Virtual Plasmonic Dimers for Ultrasensitive Inspection of Cluster–Surface Coupling

Plasmonic sensors owe their sensitivity to the susceptibility of collective electron modes to tiny changes of the local environment. Simple sensors are based on metal nanoparticles where spectral shifts of the resonance are frequently treated in view of an “effective” dielectric medium surrounding each particle. Using single-object spectroscopy probing a large number of silver particles on Si(111)-(7 × 7) in a photoemission electron microscope (PEEM), we show that this picture breaks down because of the formation of image dipoles in the substrate.

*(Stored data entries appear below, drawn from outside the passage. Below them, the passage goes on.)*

-- ==== Sys2Proof/Tests/Slice0.lean ====
section
/-!
SUPPORT. Tests: the checks on operand fields refuse ill-formed terms; words written out from the spec's encodings decode; a few results of
the spec's own tables and examples; and for each statement with hypotheses, states and operands that meet them.
-/
namespace Sys2Proof.Tests
open Sys2Proof Sys2Proof.Machine Sys2Proof.Safety

-- one theorem after another: the kernel's evaluations need no more threads
set_option Elab.async false

/-! ## Small states -/

/-- The low 8 lanes of a register of shape k with v l in lane l. -/
def vec (k : Shape) (v : Nat → Nat) : VReg :=
  { VReg.zero k 8 with lanes := (upto 0 8).map (fun l => elemN (v l)) }

/-- The bits of the FP32 interval from lo to hi. -/
def iv32 (lo hi : Nat) : Nat := lo + hi * 2 ^ 32

/-- Registers of the laboratory: v0 the lane numbers, v1 7, v2 the FP32 1.5 and v3 12, all P32; v8 a scratch address, v9 0x300000, v10
0x7F00_0000_0100 plus 128 for each lane, v11 7 and v12 12, all P64; v16 the interval [1, 2] and v17 [2, 4] of FP32; v20 an I64. -/
def labRegs : Tab VReg :=
  [(0, vec .p32 id), (1, vec .p32 (fun _ => 7)), (2, vec .p32 (fun _ => 0x3FC00000)), (3, vec .p32 (fun _ => 12)),
   (4, vec .p32 (fun _ => 0)), (8, vec .p64 (fun _ => scratchBase)), (9, vec .p64 (fun _ => 0x300000)),
   (10, vec .p64 (fun l => 0x200000 + 128 * l)), (11, vec .p64 (fun _ => 7)), (12, vec .p64 (fun _ => 12)),
   (16, vec .i32 (fun _ => iv32 0x3F800000 0x40000000)), (17, vec .i32 (fun _ => iv32 0x40000000 0x40800000)),
   (20, vec .i64 (fun _ => 0))]

/-- The laboratory: one workgroup of one group of 8 lanes, privileged, about to issue a word, whose tables map every address to itself. -/
def base : State := State.reset.placeWord 0

/-- The laboratory with its group and its workgroup changed. -/
def labWith (f : Group → Group) (h : Workgroup → Workgroup) : State :=
  (base.modGroup 0 0 0 (fun g => f { g with regs := labRegs })).modWg 0 0
    (fun w => h { w with scratchBytes := 1024, tiles := [Tile.zero], fifos := (upto 0 8).map (fun n => ⟨if n = 7 then 0 else 64, []⟩),
                         context := true })

/-- The laboratory. -/
def lab : State := labWith id id

/-- The access slice of the laboratory issues, with the registers x. -/
def labSlice (x : List W64) : State :=
  let s := labWith id (fun w => { w with slice := { w.slice with live := true, x := x } })
  { s with cur := { s.cur with who := { s.cur.who with grp := 16 }, mask := 0, pc := 0x300000 / 4 } }

/-! ## What a witness is -/

/-- The context that issues i at s. -/
def ctxOf (i : Instr) (s : State) : Ctx :=
  (s.ctx (s.uses i).guard).getD ⟨s.cur.who, Workgroup.start 0 0 0 0 none 0 0 0 0 0 0 [] [], Group.start 0 0 0 [], Group.start 0 0 0 [], [], [], 0, []⟩

/-- Every part of `Ready`, decided. -/
def readyB (i : Instr) (s : State) : Bool :=
  let u := s.uses i
  let c := ctxOf i s
  !s.isSlice && (s.ctx u.guard).isSome && (!u.priv || c.wg.priv) && !c.busy u && !c.freeHeld u &&
    (!(decide (u.cls = .m) || decide (u.cls = .x)) || !s.acqHeld c) && decide (c.earlyGuard u s.cycle = [] ∧ c.earlyReads u s.cycle = []) &&
    (c.failedRead u).isNone && decide (c.act ≠ [])

theorem ready_of {i : Instr} {s : State} (h : readyB i s = true) : Ready i (ctxOf i s) s := by
  simp only [readyB, Bool.and_eq_true, Bool.not_eq_true', Bool.or_eq_true, decide_eq_true_eq, Option.isNone_iff_eq_none] at h
  obtain ⟨⟨⟨⟨⟨⟨⟨⟨h1, h2⟩, h3⟩, h4⟩, h5⟩, h6⟩, h7⟩, h8⟩, h9⟩ := h
  refine ⟨h1, ?_, ?_, h4, h5, ?_, h7, h8, h9⟩
  · obtain ⟨c, hc⟩ := Option.isSome_iff_exists.mp h2
    simp [ctxOf, hc]
  · intro hp
    rcases h3 with h3 | h3
    · simp [hp] at h3
    · exact h3
  · intro hp
    rcases h6 with h6 | h6
    · rcases hp with hp | hp <;> simp [hp] at h6
    · exact h6

/-- At s some context issues i, meets no check at issue, and has the property p. -/
def Meets (i : Instr) (s : State) (p : Ctx → Prop) : Prop := ∃ c, Ready i c s ∧ p c

theorem meets {i : Instr} {s : State} {p : Ctx → Prop} (h : readyB i s = true) (hp : p (ctxOf i s)) : Meets i s p := ⟨_, ready_of h, hp⟩

/-- Sources that are points of neither width are points of none. -/
theorem not_points {c : Ctx} {regs : List Nat} (h : ¬ Points c regs 32 ∧ ¬ Points c regs 64) : ¬ ∃ w, Points c regs w := by
  rintro ⟨w, hw⟩
  rcases hw.1 with rfl | rfl
  · exact h.1 hw
  · exact h.2 hw

/-- The slice that issues at s. -/
def sliceOf (s : State) : Slice := (s.curWg.map (·.slice)).getD Slice.start

/-- Every part of `SliceReady`, decided. -/
def sliceB (i : Instr) (s : State) : Bool :=
  let u := s.uses i
  s.isSlice && s.curWg.isSome && decide (u.chain = 0) && (u.reads ++ u.writes).all (fun r => match r with
    | .v n => decide (n < 16)
    | _ => true) && (sliceOf s).guard u.guard

theorem slice_of {i : Instr} {s : State} (h : sliceB i s = true) : SliceReady i (sliceOf s) s := by
  simp only [sliceB, Bool.and_eq_true, decide_eq_true_eq, List.all_eq_true] at h
  obtain ⟨⟨⟨⟨h1, h2⟩, h3⟩, h4⟩, h5⟩ := h
  refine ⟨h1, ?_, h3, ?_, h5⟩
  · obtain ⟨w, hw⟩ := Option.isSome_iff_exists.mp h2
    exact ⟨w, hw, by simp [sliceOf, hw]⟩
  · intro n hn
    simpa using h4 _ hn

/-- At s a slice issues i, and has the property p. -/
def SliceMeets (i : Instr) (s : State) (p : Slice → Prop) : Prop := ∃ x, SliceReady i x s ∧ p x

theorem slice_meets {i : Instr} {s : State} {p : Slice → Prop} (h : sliceB i s = true) (hp : p (sliceOf s)) : SliceMeets i s p :=
  ⟨_, slice_of h, hp⟩

/-- `Meets` and `SliceMeets`, decided. -/
theorem meetsD {i : Instr} {s : State} {p : Ctx → Prop} [∀ c, Decidable (p c)] (h : (readyB i s && decide (p (ctxOf i s))) = true) :
    Meets i s p := by
  simp only [Bool.and_eq_true, decide_eq_true_eq] at h
  exact meets h.1 h.2

theorem sliceD {i : Instr} {s : State} {p : Slice → Prop} [∀ x, Decidable (p x)] (h : (sliceB i s && decide (p (sliceOf s))) = true) :
    SliceMeets i s p := by
  simp only [Bool.and_eq_true, decide_eq_true_eq] at h
  exact slice_meets h.1 h.2

/-- Sources of two widths are of none. -/
theorem not_widths {c : Ctx} {regs : List Nat} (h : ¬ Widths c regs 32 ∧ ¬ Widths c regs 64) : ¬ ∃ w, Widths c regs w := by
  rintro ⟨w, hw⟩
  match regs, hw with
  | [], _ => exact h.1 (by simp [Widths])
  | a :: t, hw =>
    have ha := hw a (by simp)
    rcases hs : c.src.shape a <;> rw [hs] at ha <;> simp only [Shape.width] at ha <;> subst ha
    all_goals first
      | exact h.1 hw
      | exact h.2 hw

theorem meets_nowidth {i : Instr} {s : State} {regs : List Nat} (h : Meets i s (fun c => ¬ Widths c regs 32 ∧ ¬ Widths c regs 64)) :
    Meets i s (fun c => ¬ ∃ w, Widths c regs w) := h.imp (fun _ hc => ⟨hc.1, not_widths hc.2⟩)

theorem meets_nopoints {i : Instr} {s : State} {regs : List Nat} (h : Meets i s (fun c => ¬ Points c regs 32 ∧ ¬ Points c regs 64)) :
    Meets i s (fun c => ¬ ∃ w, Points c regs w) := h.imp (fun _ hc => ⟨hc.1, not_points hc.2⟩)

/-- At s some context issues i and has the property p; the checks accept every lane of its list, each at its place; and the state after them
has the property q. -/
def MeetsAt (i : Instr) (s : State) (k : Acc) (ls : Ctx → List Nat) (addr : Ctx → Nat → W64) (at_ : Nat → Place) (p : Ctx → Prop)
    (q : Ctx → State → Prop) : Prop :=
  ∃ c t, Ready i c s ∧ p c ∧ Accepted s c k (ls c) (addr c) at_ t ∧ q c t

/-- The places of a list of lanes, where the checks accept them. -/
def spots (s : State) (c : Ctx) (k : Acc) (ls : List Nat) (addr : Nat → W64) : List (Nat × Option Place) :=
  (s.places c.core c.wg k (ls.map (fun l => (l, addr l)))).1.map (fun r => (r.1, r.2.toOption))
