-- ==== Sys2Proof/Syntax.lean ====
section
/-! DEFINITION. The instructions: one constructor per row of spec/opcode_table.json. -/

namespace Sys2Proof

/-- The seven commands of the command port (30_encoding.md R119) and the eight wire-kind rows (30_encoding.md R127).
A wire row is the opcode the deframer runs when a header completes (43_deframer.md R223); its operands are the header
fields its row leaves free, and for PACKET_V2 the tunnel consumer's answer (30_encoding.md R121; log 7). -/
inductive Instr where
  /-- RX_BYTE (43_deframer.md R220). -/
  | rxByte (b : Byte) (rdy : Bool)
  /-- DFR_RESET (43_deframer.md R235). -/
  | dfrReset
  /-- TX_MSG with its sideband payload (42_framer.md R201). -/
  | txMsg (kind var : Byte) (size : BitVec 16) (payload : List Byte)
  /-- ENQ (45_queue_bridge.md R292). -/
  | enq (q : QId) (len : BitVec 16) (handle : BitVec 32)
  /-- DEQ (45_queue_bridge.md R294). -/
  | deq (q : QId)
  /-- RD_STATE (46_control.md R321). -/
  | rdState
  /-- HW_RESET (46_control.md R322). -/
  | hwReset
  /-- DEVICE_INFO_V2, PayloadSize 6 (40_vocabulary.md R153). -/
  | deviceInfoV2 (var : Byte)
  /-- CLIENTCONFIG_V2 (40_vocabulary.md R154). -/
  | clientConfigV2 (var : Byte) (size : BitVec 16)
  /-- PACKET_V2 (40_vocabulary.md R156). -/
  | packetV2 (var : Byte) (size : BitVec 16) (rdy : Bool)
  /-- SCAN_START, PayloadSize 0 (40_vocabulary.md R157). -/
  | scanStart (var : Byte)
  /-- SCAN_STOP, PayloadSize 0 (40_vocabulary.md R158). -/
  | scanStop (var : Byte)
  /-- SCAN_AP_CNT, PayloadSize 0 (40_vocabulary.md R159). -/
  | scanApCnt (var : Byte)
  /-- SCAN_AP_GET request, PayloadSize 0 (40_vocabulary.md R160). -/
  | scanApGetReq (var : Byte)
  /-- SCAN_AP_GET response, PayloadSize 33 (40_vocabulary.md R161). -/
  | scanApGetRsp (var : Byte)
  deriving DecidableEq, Repr

end Sys2Proof
end

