-- ==== Sys2Proof/Machine/Control.lean ====
section
/-! DEFINITION. The control commands (46_control.md): the meanings of RD_STATE and HW_RESET. -/

namespace Sys2Proof.Machine

/-- RD_STATE (46_control.md R321): the status words of the state before the step. -/
def execRdState (s : State) : Outcome :=
  .next (s.emit (.state (stat0 s) (stat1 s) (stat2 s) (stat3 s) (stat4 s)))

/-- The Q_FREE events of a queue, front to back (70_reset_and_hazards.md R380). -/
def freeEvents (q : QId) (es : List Entry) : List Event := es.map fun e => .qFree q e.len e.handle

/-- The events of ResetProcedure in their order (70_reset_and_hazards.md R380, 60_exceptions.md R346 (4)). -/
def resetEvents (s : State) : List Event :=
  (if s.streamOpen then [.tunAbandon] else []) ++ freeEvents .r2s s.r2s ++ freeEvents .s2r s.s2r

/-- ResetProcedure (70_reset_and_hazards.md R380). SCRATCH, FAULT, REFUSED and H are kept; so are the parameters, the
agents' pending commands, and holds (46_control.md R322; log 15). -/
def resetProcedure (s : State) : State :=
  { s.emitAll (resetEvents s) with
    r2s := [], s2r := []
    dstate := .ai, win := 0, wfill := 0, crcAcc := 0, hdrCnt := 0, hdrKind := 0, hdrVar := 0, hdrSize := 0
    crcRx := 0, payCnt := 0, streamed := false, streamOpen := false
    intron := s.cfg.defaultIntron, lastResult := .none }

/-- HW_RESET (46_control.md R322). -/
def execHwReset (s : State) : Outcome := .next (resetProcedure s)

end Sys2Proof.Machine
end

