-- ==== Sys2Proof/Machine/Deframer.lean ====
section
/-! DEFINITION. The deframer (43_deframer.md) with the CRC validator's micro-operations (41_crc32.md R184 to R186) and
the tunnel events it emits (44_tunnel.md); the meanings of RX_BYTE and DFR_RESET. -/

namespace Sys2Proof.Machine

/-! ### The validator's micro-operations -/

/-- CRC_SEED (41_crc32.md R185). -/
def crcSeed (s : State) : State := { s with crcAcc := crc32 s.cfg.crc (intronBytes s.intron) }

/-- CRC_FOLD (41_crc32.md R186). -/
def foldByte (s : State) (b : Byte) : State := { s with crcAcc := crcFold s.cfg.crc s.crcAcc b }

/-! ### AwaitingIntron -/

/-- `min(WFILL + 1, 8)` (43_deframer.md R221), on unsigned integers. -/
def fillNext (f : BitVec 4) : BitVec 4 := BitVec.ofNat 4 (min (f.toNat + 1) 8)

/-- WIN shifted by one byte (43_deframer.md R221). -/
def winNext (w : BitVec 64) (b : Byte) : BitVec 64 := (w <<< 8) ||| b.setWidth 64

/-- IntronStep (43_deframer.md R221). -/
def intronStep (b : Byte) (s : State) : State :=
  let t := { s with win := winNext s.win b, wfill := fillNext s.wfill }
  if fillNext s.wfill = 8 ∧ winNext s.win b = be64 s.intron then crcSeed { t with dstate := .ah, hdrCnt := 0 } else t

/-! ### Completion and dispatch -/

/-- IntronUpdate (43_deframer.md R233). -/
def intronUpdate (s : State) : State :=
  let i := intronOf (memRead s.scratch 0 8)
  { s with intron := i }.emit (.intronSet i .rx)

/-- Dispatch (43_deframer.md R232). -/
def dispatch (valid : Bool) (s : State) : State :=
  let t := s.emit (.dispatch s.hdrKind s.hdrVar (memRead s.scratch 0 s.hdrSize.toNat) valid)
  if s.hdrKind = s.cfg.kindCode.code .clientConfigV2 ∧ valid = true then intronUpdate t else t

/-- Complete up to its SoftReset (43_deframer.md R231): the discard, the commit or the dispatch. -/
def deliver (s : State) : State :=
  let valid := crcValid s
  if s.dstate = .dp then { s with lastResult := discardedResult valid }
  else if s.streamed then
    { s.emit (.tunCommit valid) with streamOpen := false, lastResult := deliveredResult valid }
  else { dispatch valid s with lastResult := deliveredResult valid }

/-- Complete (43_deframer.md R231). -/
def complete (s : State) : State := softReset (deliver s)

/-! ### AwaitingHeader -/

/-- BadHeader (43_deframer.md R224). -/
def badHeader (s : State) : State :=
  softReset { s.emit (.invalidHeader s.hdrKind s.hdrVar s.hdrSize) with lastResult := .badHeader }

/-- BeginStream (43_deframer.md R225); fault STREAM_OVERLAP if a stream is open (44_tunnel.md R275). -/
def beginStream (rdy : Bool) (s : State) : Except FaultCode State :=
  if s.streamOpen then .error .streamOverlap
  else
    let t := s.emit (.tunBegin s.hdrVar s.hdrSize rdy)
    if rdy then .ok { t with streamOpen := true, streamed := true, dstate := .rp }
    else .ok { t with streamed := false, dstate := .dp }

/-- The last line of HeaderComplete (43_deframer.md R223, R227): a zero-length payload completes at once. -/
def completeIfEmpty (s : State) : State :=
  if (s.dstate = .rp ∨ s.dstate = .dp) ∧ s.hdrSize = 0 then complete s else s

/-- HeaderComplete (43_deframer.md R223, R226). -/
def headerComplete (rdy : Bool) (s : State) : Except FaultCode State :=
  let t := { s with payCnt := 0 }
  if accept s.cfg s.hdrKind s.hdrSize = false then .ok (completeIfEmpty (badHeader t))
  else if isStreamed s.cfg s.hdrKind then
    match beginStream rdy t with
    | .error f => .error f
    | .ok u => .ok (completeIfEmpty u)
  else .ok (completeIfEmpty { t with dstate := .rp, streamed := false })

/-- The placement of one header byte (43_deframer.md R222, 30_encoding.md R112, R113). -/
def headerByte (b : Byte) (s : State) : State :=
  let i := s.hdrCnt
  let t :=
    if i = 0 then foldByte { s with hdrKind := b } b
    else if i = 1 then foldByte { s with hdrVar := b } b
    else if i = 2 then foldByte { s with hdrSize := b.setWidth 16 <<< 8 } b
    else if i = 3 then foldByte { s with hdrSize := s.hdrSize ||| b.setWidth 16 } b
    else { s with crcRx := (s.crcRx <<< 8) ||| b.setWidth 32 }
  { t with hdrCnt := i + 1 }

/-- HeaderStep (43_deframer.md R222). -/
def headerStep (b : Byte) (rdy : Bool) (s : State) : Except FaultCode State :=
  let t := headerByte b s
  if t.hdrCnt = 8 then headerComplete rdy t else .ok t

/-! ### ReceivingPayload and DiscardingPayload -/

/-- The common end of a payload byte: count it and complete at HDR_SIZE (43_deframer.md R228 to R230). -/
def countPayload (s : State) : State :=
  let t := { s with payCnt := s.payCnt + 1 }
  if s.payCnt + 1 = s.hdrSize then complete t else t

/-- StreamByte (43_deframer.md R228). -/
def streamByte (b : Byte) (s : State) : State := countPayload ((foldByte s b).emit (.tunUpdate b))

/-- ScratchByte (43_deframer.md R229). -/
def scratchByte (b : Byte) (s : State) : Except FaultCode State :=
  let t := foldByte s b
  match memWrite s.scratch s.payCnt.toNat b with
  | .error f => .error f
  | .ok m => .ok (countPayload { t with scratch := m })

/-- DiscardByte (43_deframer.md R230). -/
def discardByte (b : Byte) (s : State) : State := countPayload (foldByte s b)

/-! ### The commands -/

/-- RX_BYTE's case on DSTATE (43_deframer.md R220). -/
def receive (b : Byte) (rdy : Bool) (s : State) : Except FaultCode State :=
  match s.dstate with
  | .ai => .ok (intronStep b s)
  | .ah => headerStep b rdy s
  | .rp => if s.streamed then .ok (streamByte b s) else scratchByte b s
  | .dp => .ok (discardByte b s)

/-- RX_BYTE (43_deframer.md R220). -/
def execRxByte (b : Byte) (rdy : Bool) (s : State) : Outcome := finish s (receive b rdy s)

/-- DFR_RESET (43_deframer.md R235). -/
def execDfrReset (s : State) : Outcome := .next (softReset s)

end Sys2Proof.Machine
end

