-- ==== Sys2Proof/Machine/Core.lean ====
section
/-! DEFINITION. The block as the host runs it. -/

def Sys2Proof.core : Host.Core :=
  { State := Sys2Proof.Machine.State, Fault := Sys2Proof.Machine.Fault, Refusal := Sys2Proof.Machine.Refusal, step := Sys2Proof.Machine.step, reset := Sys2Proof.Machine.State.reset }
end

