/-- The last header byte completes the header. -/
theorem exec_rxByte_headerEnd (rdy : Bool) (h : s.dstate = .ah) (hc : s.hdrCnt = 7) :
    exec (.rxByte b rdy) s =
      finish s (headerComplete rdy
        { s with crcRx := BitVec.ofNat 32 (s.crcRx.toNat * 256 + b.toNat), hdrCnt := 8 }) := by
  rw [exec_rxByte_header b rdy h, headerStep, headerByte_checksum b (by rw [hc]; decide), hc]
  rfl

end HeaderByte

/-- Settles O17: each index has its place. -/
theorem headerBytePlacement : Obligations.HeaderBytePlacement := by
  intro s b rdy hd c
  have step (hc : s.hdrCnt ≠ 7) := exec_rxByte_headerByte b rdy hd hc
  refine ⟨fun h => ?_, fun h => ?_, fun h => ?_, fun h => ?_, fun h4 h6 => ?_⟩
  · rw [step (by simp [h]), headerByte_kind b h]
  · rw [step (by simp [h]), headerByte_var b h]
  · have hsize : b.setWidth 16 <<< 8 = BitVec.ofNat 16 (b.toNat * 256) := by
      apply BitVec.eq_of_toNat_eq
      simp [Nat.shiftLeft_eq]
    rw [step (by simp [h]), headerByte_sizeHigh b h, hsize]
  · have hsize : s.hdrSize ||| b.setWidth 16 = BitVec.ofNat 16 (s.hdrSize.toNat ||| b.toNat) := by
      apply BitVec.eq_of_toNat_eq
      simp
    rw [step (by simp [h]), headerByte_sizeLow b h, hsize]
  · have hcnt : s.hdrCnt + 1 = BitVec.ofNat 4 (s.hdrCnt.toNat + 1) := by
      apply BitVec.eq_of_toNat_eq
      simp
    rw [step (fun h7 => by simp [h7] at h6), headerByte_checksum b h4, hcnt]

/-! ### Completion (43_deframer.md R231 to R234) -/

section Complete

variable {s : State}

theorem deliver_streamed (hd : s.dstate ≠ .dp) (hs : s.streamed = true) :
    deliver s =
      { s.emit (.tunCommit (crcValid s)) with
        streamOpen := false, lastResult := deliveredResult (crcValid s) } := by
  simp [deliver, hd, hs]

theorem deliver_unstreamed (hd : s.dstate ≠ .dp) (hs : s.streamed = false) :
    deliver s = { dispatch (crcValid s) s with lastResult := deliveredResult (crcValid s) } := by
  simp [deliver, hd, hs]

theorem complete_streamed (hd : s.dstate ≠ .dp) (hs : s.streamed = true) :
    complete s =
      softResetColumn
        { s with
          history := s.history ++ [.tunCommit (crcValid s)], lastResult := deliveredResult (crcValid s) } := by
  rw [complete, deliver_streamed hd hs]
  exact softReset_eq_softResetColumn rfl

theorem complete_unstreamed (hd : s.dstate ≠ .dp) (hs : s.streamed = false) (ho : s.streamOpen = false) :
    complete s = softResetColumn { dispatch (crcValid s) s with lastResult := deliveredResult (crcValid s) } := by
  have hopen : (dispatch (crcValid s) s).streamOpen = false := by
    obtain ⟨-, -, k⟩ | ⟨-, k⟩ := dispatch_cases (crcValid s) s <;> rw [k] <;> exact ho
  rw [complete, deliver_unstreamed hd hs]
  exact softReset_eq_softResetColumn hopen

/-- A message that is no valid CLIENTCONFIG_V2 is only dispatched. -/
theorem complete_dispatched (hd : s.dstate ≠ .dp) (hs : s.streamed = false) (ho : s.streamOpen = false)
    (hk : ¬ (s.hdrKind = s.cfg.kindCode.clientConfigV2 ∧ crcValid s = true)) :
    complete s =
      softResetColumn
        { s with
          history :=
            s.history ++ [.dispatch s.hdrKind s.hdrVar (memRead s.scratch 0 s.hdrSize.toNat) (crcValid s)]
          lastResult := deliveredResult (crcValid s) } := by
  obtain ⟨hkind, hvalid, -⟩ | ⟨-, k⟩ := dispatch_cases (crcValid s) s
  · exact absurd ⟨hkind, hvalid⟩ hk
  · rw [complete_unstreamed hd hs ho, k]
    rfl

Even at particle sizes as small as 10 nm, that is, small compared to the excitation wavelength, the dipole approximation is no longer valid because the system inherently creates higher order multipole modes. To validate this scenario, we compare plasmon energies, lifetimes, and their variability to the case of a surface with lower permittivity. Model calculations based on generalized Mie theory reveal that the formation of multipole modes is extremely sensitive to the local geometry on the scale of one angstrom, in particular to the intradimer separation. Hence, such systems may enable novel ultrasensitive plasmonic detection schemes such as high-precision plasmonic rulers and probes for molecular interfaces or spacer layers.